E não é por menos. Quando ministro, Moro ordenou a PF a investigar Alberto Jorge Ferreira Mateus, o porteiro do condomínio onde moravam Jair Bolsonaro e o matador Ronnie Lessa, e onde o vereador Carlos Bolsonaro também tem uma residência.
Moro deu a ordem após o funcionário dizer, em depoimento à Polícia Civil, que, horas antes da morte de Marielle, Élcio Queiroz chegou ao condomínio dizendo que iria à casa 58, de Bolsonaro. O funcionário disse ainda ter ligado para a residência e ouvido alguém que se identificou como “Seu Jair” e autorizou a entrada do criminoso. Porém, ao ser ouvido pela PF, a mando de Moro, o porteiro disse que havia se equivocado. Mateus deixou de trabalhar no condomínio, e dele não se teve mais notícia.
“Me impressiona a quantidade de gente incomodada com o avanço das investigações do caso Marielle”, tuitou Flávio Dino. “Me impressiona mas não me intimida nem desmotiva. Vi de tudo nas ultimas 24 horas: disparates jurídicos proferidos por incompetentes; comentários grosseiros na TV; campanhas de desinformação via internet; reclamação pela presença da Polícia Federal nas investigações. Sabem o que mudou no nosso caminho de luta ? NADA”, enfatizou o ministro.
O incômodo dos bolsonaristas com o avanço das investigações tem razão de ser. Afinal, os três presos pelos assassinatos de Marielle e Anderson faziam parte do “escritório do crime”, um grupo de milicianos do Rio de Janeiro que tinha como chefe o ex-capitão da PM Adriano da Nóbrega, morto em uma operação policial na Bahia, em fevereiro de 2020. Ele era próximo da família Bolsonaro.
O senador Flávio Bolsonaro, quando era deputado estadual no Rio, empregou a mãe e a mulher de Adriano em seu gabinete, onde funcionava um esquema de “rachadinha” comandado pelo PM reformado Fabrício Queiroz, outro integrante do “escritório do crime” e também amigo da família do ex-presidente.

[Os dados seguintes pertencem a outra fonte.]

-- ==== Sys2Proof/Laws/Crc.lean ====
section
/-! SUPPORT. The LFSR step and the checksum by length (R142 to R144). -/

namespace Sys2Proof.Machine

/-- The two cases of a step (R142). -/
theorem crcStep_cases (p r : BitVec n) (b : Bool) :
    (r.msb ≠ b ∧ crcStep p r b = (r <<< 1) ^^^ p) ∨ (r.msb = b ∧ crcStep p r b = r <<< 1) := by
  unfold crcStep
  cases h : r.msb <;> cases b <;> simp

/-- One step is affine over GF(2) (R152). -/
theorem crcStep_xor (p r q : BitVec n) (a b : Bool) :
    crcStep p r a ^^^ crcStep p q b = crcStep p (r ^^^ q) (a ^^ b) := by
  have hm : (r ^^^ q).msb = (r.msb ^^ q.msb) := by simp
  have hs : (r ^^^ q) <<< 1 = (r <<< 1) ^^^ (q <<< 1) := by
    ext i hi
    simp
    grind
  unfold crcStep
  rw [hm, hs]
  cases r.msb <;> cases q.msb <;> cases a <;> cases b <;> simp <;> (ext i hi; simp; try grind)

/-- Everything the checksum by length can answer (R144). -/
theorem crcOf_cases (c : Nat) (s : Bits) :
    (c = 1 ∧ crcOf c s = .ok (crc8 s).toNat) ∨ (c = 2 ∧ crcOf c s = .ok (crc16 s).toNat) ∨
      (c ≠ 1 ∧ c ≠ 2 ∧ crcOf c s = .error .unsupportedCrcLength) := by
  match c with
  | 0 => simp [crcOf]
  | 1 => simp [crcOf]
  | 2 => simp [crcOf]
  | c + 3 => simp [crcOf]

end Sys2Proof.Machine
end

A proximidade de Jair Bolsonaro com os milicianos era tanta que, em 2005, quando era deputado federal pelo Rio de Janeiro, ele fez um discurso, da tribuna da Câmara, pedindo liberdade para Adriano da Nóbrega, que se encontrava preso, acusado de matar um flanelinha que havia denunciado integrantes de milícias. Àquela época, Nóbrega era tenente da PM.
“O Tenente, coitado, um jovem de vinte e poucos anos, foi condenado, mas não foi ele quem matou”, afirmou Bolsonaro, conforme registram os anais da Câmara. “Um brilhante oficial e, se não me engano, o primento da Academia da Polícia Militar”.